The conceptions, then, which we employ for the colligation and methodization of facts, do not develop themselves from within, but are impressed upon the mind from without; they are never obtained otherwise than by way of comparison and abstraction, and, in the most important and the most numerous cases, are evolved by abstraction from the very phenomena which it is their office to colligate. I am far, however, from wishing to imply that it is not often a very difficult thing to perform this process of abstraction well, or that the success of an inductive operation does not, in many cases, principally depend on the skill with which we perform it. Bacon was quite justified in designating as one of the principal obstacles to good induction, general conceptions wrongly formed, “notiones temerè à rebus abstractæ;” to which Dr. Whewell adds, that not only does bad abstraction make bad induction, but that, in order to perform induction well, we must have abstracted well; our general conceptions must be “clear” and “appropriate” to the matter in hand.

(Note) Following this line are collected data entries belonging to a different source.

/-- The causes of an undecided bundle, from all its slots (R10). -/
def causesOf (s : State) : List Raised := bundleCauses (asIssued s) (asIssued s).cur s.bundleAddr s.cur.outs

/-- The cause that is reported of several (R10): the first of those with the lowest number. -/
def lowestOf (l : List Raised) : Option Raised := l.find? (fun r => l.all (fun x => r.key ≤ x.key))

/-- A core that traps on its undecided bundle. -/
def trapsAt (s : State) (r : Raised) : State :=
  onCore (asIssued s) s.cur.core (trapped s r.what.num r.what.sub r.slot (leafOf s.cur.outs) r.what.tval s.bundleAddr)

/-- Events and commands of the sequencer of a core. -/
def rowCore (s : State) : Instr → Option State
  | .deferredEventTaken n =>
    let c := s.core n
    match (mayTake s c).find? (fun d => (mayTake s c).all (fun e => d.num < e.num || (d.num = e.num && d.ch ≤ e.ch))) with
    | some d =>
      if s.cur.left = 0 ∧ s.cur.core = n ∧ ∀ e ∈ c.dev, e.ch < 4 ∧ (e.src = d.src → e.ch = d.ch → e = d) then
        let event := onCore (asIssued s) n (fun c => trapped s d.num d.sub none (leafOf s.cur.outs) d.tval s.bundleAddr (taking s d c))
        match lowestOf (causesOf s) with
        | some r => if r.what.num < d.num then some (trapsAt s r) else some event
        | none => some event
      else none
    | none => none
  | .watchdog n =>
    let c := s.core n
    if c.run = .running ∧ c.wdlim ≠ 0 ∧ c.wdcnt = c.wdlim then
      some (onCore s n (fun c => raising 3 0 s.now 0x16 0 (c.wdcnt.setWidth 64) { c with wdcnt := 0 }))
    else none
  | .waitWatchdog n =>
    let c := s.core n
    if s.cur.left = 0 ∧ s.cur.core = n ∧ c.waitlim ≠ 0 ∧ c.waitlim.toNat ≤ c.held + 1 ∧ mayTake s c = [] then
      (lowestOf (causesOf s ++ [⟨none, ⟨0x16, 1, c.waitlim.setWidth 64⟩⟩])).map (trapsAt s)
    else none
  | .preemptTimeout n =>
    let c := s.core n
    if c.prply ≠ BitVec.allOnes 64 ∧ c.prply.toNat + c.prwait.toNat ≤ s.now ∧ c.diverted = false ∧ c.preDone = false ∧
        c.preLate = false then
      some (onCore s n (fun c => raising 4 0 s.now 0x17 0 c.prply { c with preLate := true }))
    else none
  | .go n vec =>
    let c := s.core n
    if c.run ≠ .halted ∨ (vec = false ∧ 2 ^ 22 ≤ c.tpc.toNat) then some { s with mem := s.mem }
    else
      some (onCore s n (fun c => { c with
        run := .running, intrap := vec, pc := BitVec.ofNat 22 (if vec then c.tvec.toNat / 64 * 64 else c.tpc.toNat),
        nextIssue := s.now + 1, held := 0, wait := none }))
  | .stop n => if foundRunning s (s.core n) then some (onCore s n (fun c => { c with stopping := true })) else some s
  | .save n =>
    let c := s.core n
    if ¬(foundIdle s c ∨ c.run = .halted) ∨ c.saving ≠ none ∨ c.restoring ≠ none then some s
    else some (onCore s n (fun c => { c with saving := some (asked false (if c.run = .halted then 2 else 0)) }))
  | .restore n =>
    let c := s.core n
    match c.restoring with
    | some v =>
      (match v.todo with
       | (off, k) :: rest =>
         if v.next ≤ s.now then
           some (withAccess (onCore s n (fun c => { c with
                restoring := some { v with todo := afterFirst off k rest, next := s.now + 1 } }))
             { ident := 0, op := 0, core := n, rank := 16 * n + 5, order := 0, due := s.now, landAt := s.now, delayed := false,
               write := false, spans := [{ addr := coreBase n + v.base.toNat + off, len := 64, off := 0 }], data := 0,
               capTag := none, dest := .restore off })
         else none
       | [] => none)
    | none =>
      if ¬foundIdle s c ∨ c.saving ≠ none then some s
      else
        let m := s.code n
        let mode := (readNat m (areaByte s n 0) 4).testBit 1
        let t := if mode then readNat m (areaByte s n 0x2288) 4 ||| readNat m (areaByte s n 0x2290) 4
          else readNat m (areaByte s n 0x18) 4
        let b := if mode then 2 ^ 22 - 1 else readNat m (areaByte s n 0x1C) 4
        some (onCore s n (fun c => { zeroedBut t c with
          resume := none
          restoring := some { todo := restoreOrder t b, next := s.now, base := c.csbase, header := 0, tvals := 0, offs := [] } }))
  | .qstatWrite n v =>
    let c := s.core n
    if 384 ≤ c.qsel.toNat ∨ queuePend s n c.qsel.toNat ≠ 0 then some s
    else
      some (onCore s n (fun c => c.setQueue c.qsel.toNat { c.queue c.qsel.toNat with
        head := BitVec.ofNat 1 (v.toNat / 4), count := BitVec.ofNat 2 (min 2 (v.toNat % 4)) }))
  | .csbaseWrite n v =>
    let b := v.toNat % 2 ^ 22
    if b % 0x2000 ≠ 0 ∨ 0x400000 < b + 0xDC000 then some s
    else some (onCore s n (fun c => { c with csbase := BitVec.ofNat 22 b, ckv := c.ckv && b == c.csbase.toNat }))
  | .contextSave n =>
    let c := s.core n
    match c.saving with
    | some v =>
      if v.next ≤ s.now ∧ v.begun then
        (match v.todo with
         | (off, k) :: rest =>
           let saved := onCore s n (fun c => { c with saving := some { v with todo := afterFirst off k rest, next := s.now + 1 } })
           if 0x4000 ≤ off ∧ off < 0x34000 then
             some (withAccess saved (savingWrite s n off
               (((c.queue ((off - 0x4000) / 512)).slot ((off - 0x4000) / 256 % 2)).toNat / 2 ^ (8 * (off % 256)) % 2 ^ 512)))
           else if 0x34000 ≤ off ∧ off < 0x54000 then
             some (withAccess saved (savingWrite s n off
               ((c.breg ((off - 0x34000) / 8192)).toNat / 2 ^ (8 * (off % 8192)) % 2 ^ 512)))
           else if 0x54000 ≤ off ∧ off < 0x94000 then
             some (withAccess saved (savingWrite s n off
               ((c.tileOf ((off - 0x54000) / 0x4000)).toNat / 2 ^ (8 * ((off - 0x54000) % 0x4000)) % 2 ^ 512)))
           else none
         | [] => none)
      else if v.next ≤ s.now ∧ v.begun = false ∧ drained s n ∧ c.dev = [] ∧ c.lost = 0 then
        some (withAccess
          (onCore s n (fun c => { c with
            saving := some { v with begun := true, next := s.now + 1, tsaved := savedTiles c, bsaved := savedBanks c,
                                    todo := [(64, 15), (0x2000, 128)] ++ bankArea (savedBanks c).toNat ++ brineArea (savedBanks c).toNat ++
                                      tileArea (savedTiles c).toNat ++ accArea (savedTiles c).toNat } }))
          (savingWrite s n 0 (headerWord c v)))
      else none
    | none => none
  | .resumeStart n =>
    let c := s.core n
    match c.resume with
    | some r =>
      if c.restoring = none ∧ c.rsply ≠ BitVec.allOnes 64 ∧ r.started = false ∧ r.chans = [] ∧ r.pend.toNat % 256 = 0 ∧ r.doneAt < (c.rsply + r.o).toNat ∧
          (c.rsply + r.o).toNat ≤ s.now then
        some (onCore s n (fun c => { c with
          resume := none, rsply := BitVec.allOnes 64, run := .running, pc := BitVec.ofNat 22 r.rpc.toNat, nextIssue := s.now, held := 0,
          wait := none, wdcnt := if c.wdlim = 0 then c.wdcnt else c.wdcnt + 1 }))
      else none
    | none => none
  | .actagWrite chip k v =>
    let c := s.chip chip
    if 63 ≤ k then some s
    else some (s.setChip chip { c with actag := mapSet 0 c.actag k (v.setWidth 17), acnj := mapDel c.acnj k })
  | _ => none

/-- The control state registers that a write sets, with the bits that it sets; the others read as zero (R33, R106). -/
def plainRegisters : List (Nat × Word) :=
  [(0x02, 1), (0x03, 7), (0x04, 0xFFFFFFFF), (0x05, 0xFFFFFFFF), (0x10, 0x87F0FFFF), (0x11, 0xFFFFFFFF), (0x12, BitVec.allOnes 64),
   (0x13, 0xFFFFFFC1), (0x14, 1), (0x40, 0x1FF), (0x4E, 0xF), (0x52, 0x3FFFF), (0x66, 0xF), (0x67, BitVec.allOnes 64),
   (0x68, 0x3FFFFFF), (0x73, BitVec.allOnes 64), (0x88, BitVec.allOnes 64), (0x89, BitVec.allOnes 64),
   (0x8A, BitVec.allOnes 64), (0x8B, 0xFFFFF), (0x8C, 3), (0x8D, 0x3FFFFF), (0x8E, 0xFFFFFFFF), (0x8F, 0xFFFFFFFF),
   (0x91, BitVec.allOnes 64), (0xA2, 0xFFFFFFFF), (0xA5, 0xFFFFFFFF), (0xA6, 0xFFFFFFFF), (0xA7, 0xFFFFFFFF), (0xAB, 0x3FFFFF),
   (0xAD, 0x3FFFFF), (0xAE, 0xFFFF)] ++
    (List.range 6).flatMap (fun i => [(0x20 + i, 0xFFFFFFFF), (0x28 + i, 0xFFFFFFFF)]) ++
    (List.range 16).map (fun i => (0x30 + i, BitVec.allOnes 64))

/-- The indices that ignore a write: the read-only registers and those that no chapter assigns (R33). -/
def readOnly (i : Nat) : Prop :=
  i ∈ [0x00, 0x01, 0x26, 0x27, 0x2E, 0x2F, 0x50, 0x51, 0x90, 0xA0, 0xA1, 0xA3, 0xA4, 0xAC] ∨
    (0x07 ≤ i ∧ i ≤ 0x0F) ∨ (0x15 ≤ i ∧ i ≤ 0x1F) ∨ (0x42 ≤ i ∧ i ≤ 0x4D) ∨ (0x53 ≤ i ∧ i ≤ 0x5F) ∨ (0x69 ≤ i ∧ i ≤ 0x72) ∨
    (0x74 ≤ i ∧ i ≤ 0x87) ∨ (0x92 ≤ i ∧ i ≤ 0x9F) ∨ (0xAF ≤ i ∧ i ≤ 0xFF)

/-! ## Accesses, atomics and leases (R4, R258, R268 to R270, R281, R290, R341) -/

/-- `len` bytes of a number as writes of bytes from an address, the lowest byte first (R4). -/
def bytesAt (a len v : Nat) : List (Nat × Byte) := (List.range len).map (fun i => (a + i, BitVec.ofNat 8 (v / 2 ^ (8 * i))))

/-- The number that `len` bytes of memory from an address make (R4). -/
def numberAt (s : State) (a len : Nat) : Nat := ((List.range len).map (fun i => (readByte s.mem (a + i)).toNat * 2 ^ (8 * i))).sum

/-- The new word of an atomic (R281). -/
def atomicWord (k : AtomOp) (old x y : Word) : Word :=
  match k with
  | .swap => x
  | .cas => if old = x then y else old
  | .add => old + x
  | .min => if x.toInt < old.toInt then x else old
  | .max => if old.toInt < x.toInt then x else old
  | .and => old &&& x
  | .or => old ||| x
  | .xor => old ^^^ x
  | .barrier => old

/-- A barrier object after an add (R341): COUNT in bits 63 to 0, TARGET in 95 to 64, PHASE in 127 to 96. -/
def afterBarrier (obj x : Nat) : Nat :=
  let count := obj % 2 ^ 64 + x
  let target := obj / 2 ^ 64 % 2 ^ 32
  let phase := obj / 2 ^ 96
  if target ≠ 0 ∧ target ≤ count then (count - target) % 2 ^ 64 + target * 2 ^ 64 + (phase + 1) % 2 ^ 32 * 2 ^ 96
  else count % 2 ^ 64 + target * 2 ^ 64 + phase * 2 ^ 96

/-- The 64 bytes of a line as an atomic finds them: of its lease, else of home (R268). -/
def lineBytes (s : State) (line : Nat) : Nat :=
  match s.leases.find? (fun l => l.line = line) with
  | some l => l.data.toNat
  | none => numberAt s (64 * line) 64

/-- The state without the lease of a line, its bytes gone home (R269). -/
def broughtHome (s : State) (line : Nat) : State :=
  { s with
    leases := s.leases.filter (fun l => l.line ≠ line)
    mem := writeBytes s.mem ((s.leases.filter (fun l => l.line = line)).flatMap (fun l => bytesAt (64 * line) 64 l.data.toNat)) }

/-- An atomic has left `data` in a line: its lease starts now; a die that holds 256 others gives up the one that started first, the
lowest line of several (R269, R270). -/
def leasing (s : State) (die line data : Nat) : State :=
  let new : Lease := { die := die, line := line, start := s.now, data := BitVec.ofNat 512 data }
  if ∃ l ∈ s.leases, l.line = line then { s with leases := s.leases.map (fun l => if l.line = line then new else l) }
  else
    let mine := s.leases.filter (fun l => l.die = die)
    let t := if 256 ≤ mine.length then
        (match mine.find? (fun l => mine.all (fun m => l.start < m.start || (l.start = m.start && l.line ≤ m.line))) with
         | some l => broughtHome s l.line
         | none => s)
      else s
    { t with leases := t.leases ++ [new] }

/-- The armed slots of a core that a word crosses: armed before this ply, at its offset, with a threshold above the old value and at or
below the new one; they fire in the order of their thresholds, then of their arming (R344, R345). -/
def crossing (s : State) (c : Core) (words : List (Nat × Nat × Nat)) : List Arm :=
  sortBy (fun a b => a.thr.toNat < b.thr.toNat || (a.thr.toNat = b.thr.toNat && a.since ≤ b.since))
    (c.arms.filter (fun a => a.since < s.now ∧ (∀ e ∈ a.ends, s.now ≤ e) ∧
      ∃ w ∈ words, a.off = w.1 ∧ w.2.1 < a.thr.toNat ∧ a.thr.toNat ≤ w.2.2))

/-- Those slots fire and are disarmed; their actions follow at the next plies, one a ply. -/
def firing (s : State) (n : Nat) (words : List (Nat × Nat × Nat)) : State :=
  let hit := crossing s (s.core n) words
  if hit = [] then s
  else onCore s n (fun c => { c with
    arms := c.arms.filter (fun a => a ∉ hit), fired := c.fired ++ hit.mapIdx (fun i a => { arm := a, ply := s.now + 1 + i }) })

/-- The bytes of a line after an atomic on the word, or the barrier object, at bit `low` (R281, R341). -/
def lineAfter (k : AtomOp) (low data : Nat) (x y : Word) : Nat :=
  let old := data / 2 ^ low % 2 ^ 64
  let obj := data / 2 ^ low % 2 ^ 128
  if k = .barrier then data - obj * 2 ^ low + afterBarrier obj x.toNat * 2 ^ low
  else data - old * 2 ^ low + (atomicWord k (BitVec.ofNat 64 old) x y).toNat * 2 ^ low

/-- An atomic in the cache of its home die (R268, R281, R341, R345): a compare that fails writes nothing; any other writes its word, or
its two words of a barrier object, clears the tag of its 16 bytes and crosses thresholds. -/
def afterAtomic (s : State) (a : Nat) (k : AtomOp) (x y : Word) : State :=
  let low := 8 * (a % 64)
  let data := lineBytes s (a / 64)
  let new := lineAfter k low data x y
  let word (v i : Nat) : Nat := v / 2 ^ (low + 64 * i) % 2 ^ 64
  if k = .cas ∧ BitVec.ofNat 64 (word data 0) ≠ x then leasing s (dieKey a) (a / 64) data
  else
    let t := leasing s (dieKey a) (a / 64) new
    firing { t with tags := if addrWin a = 0 then mapSet false t.tags (a / 16) false else t.tags } (addrCore a)
      ((addrOff a, word data 0, word new 0) :: if k = .barrier then [(addrOff a + 8, word data 1, word new 1)] else [])

/-! ## Copy channels, thresholds, the yield counter (R327 to R349) -/

/-- The plies that the manual leaves open for an event of a counted record (R336). -/
def openPlies (counted : Bool) (place : Nat) : Nat := if counted then Config.countedDelay place else 0

/-- The record at an offset of the own scratchpad (R327). -/
def recordAt (raw off : Nat) : CopyRun :=
  { off := off, op := 0, ctl := BitVec.ofNat 8 raw, nextOff := raw / 2 ^ 32 % 2 ^ 32, src := raw / 2 ^ 64 % 2 ^ 64,
    dst := raw / 2 ^ 128 % 2 ^ 64, rows := raw / 2 ^ 192 % 2 ^ 16, rbytes := raw / 2 ^ 224 % 2 ^ 32,
    sstride := (BitVec.ofNat 32 (raw / 2 ^ 256)).toInt, dstride := (BitVec.ofNat 32 (raw / 2 ^ 288)).toInt,
    ctr := BitVec.ofNat 64 (raw / 2 ^ 320), add := BitVec.ofNat 64 (raw / 2 ^ 384), mcast := raw / 2 ^ 448 % 2 ^ 64,
    n := raw / 2 ^ 192 % 2 ^ 16 * (raw / 2 ^ 224 % 2 ^ 32 / 64), issueAt := 0 }

/-- A record is counted when bit 1 of its first byte is set; a barrier add when bit 2 is (R327). -/
def isCounted (r : CopyRun) : Bool := r.ctl.getLsbD 1

/-- The furthest distance class of the rows of a record. -/
def furthest (s : State) (n : Nat) (r : CopyRun) : Nat :=
  ((r.srcRows ++ r.dstRows).map (fun a => distance n (ownHome s n a))).foldl max 0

§ 3. In attempting to show what the difficulty in this matter really is, and how it is surmounted, I must beg the reader, once for all, to bear this in mind; that although, in discussing the opinions of a different school of philosophy, I am willing to adopt their language, and to speak, therefore, of connecting facts through the instrumentality of a conception, this technical phraseology means neither more nor less than what is commonly called comparing the facts with one another and determining in what they agree. Nor has the technical expression even the advantage of being metaphysically correct. The facts are not connected, except in a merely metaphorical acceptation of the term. The ideas of the facts may become connected, that is, we may be led to think of them together; but this consequence is no more than what may be produced by any casual association. What really takes place, is, I conceive, more philosophically expressed by the common word Comparison, than by the phrases “to connect” or “to superinduce.” For, as the general conception is itself obtained by a comparison of particular phenomena, so, when obtained, the mode in which we apply it to other phenomena is again by comparison. We compare phenomena with each other to get the conception, and we then compare those and other phenomena with the conception. We get the conception of an animal (for instance) by comparing different animals, and when we afterward see a creature resembling an animal, we compare it with our general conception of an animal; and if it agrees with that general conception, we include it in the class. The conception becomes the type of comparison.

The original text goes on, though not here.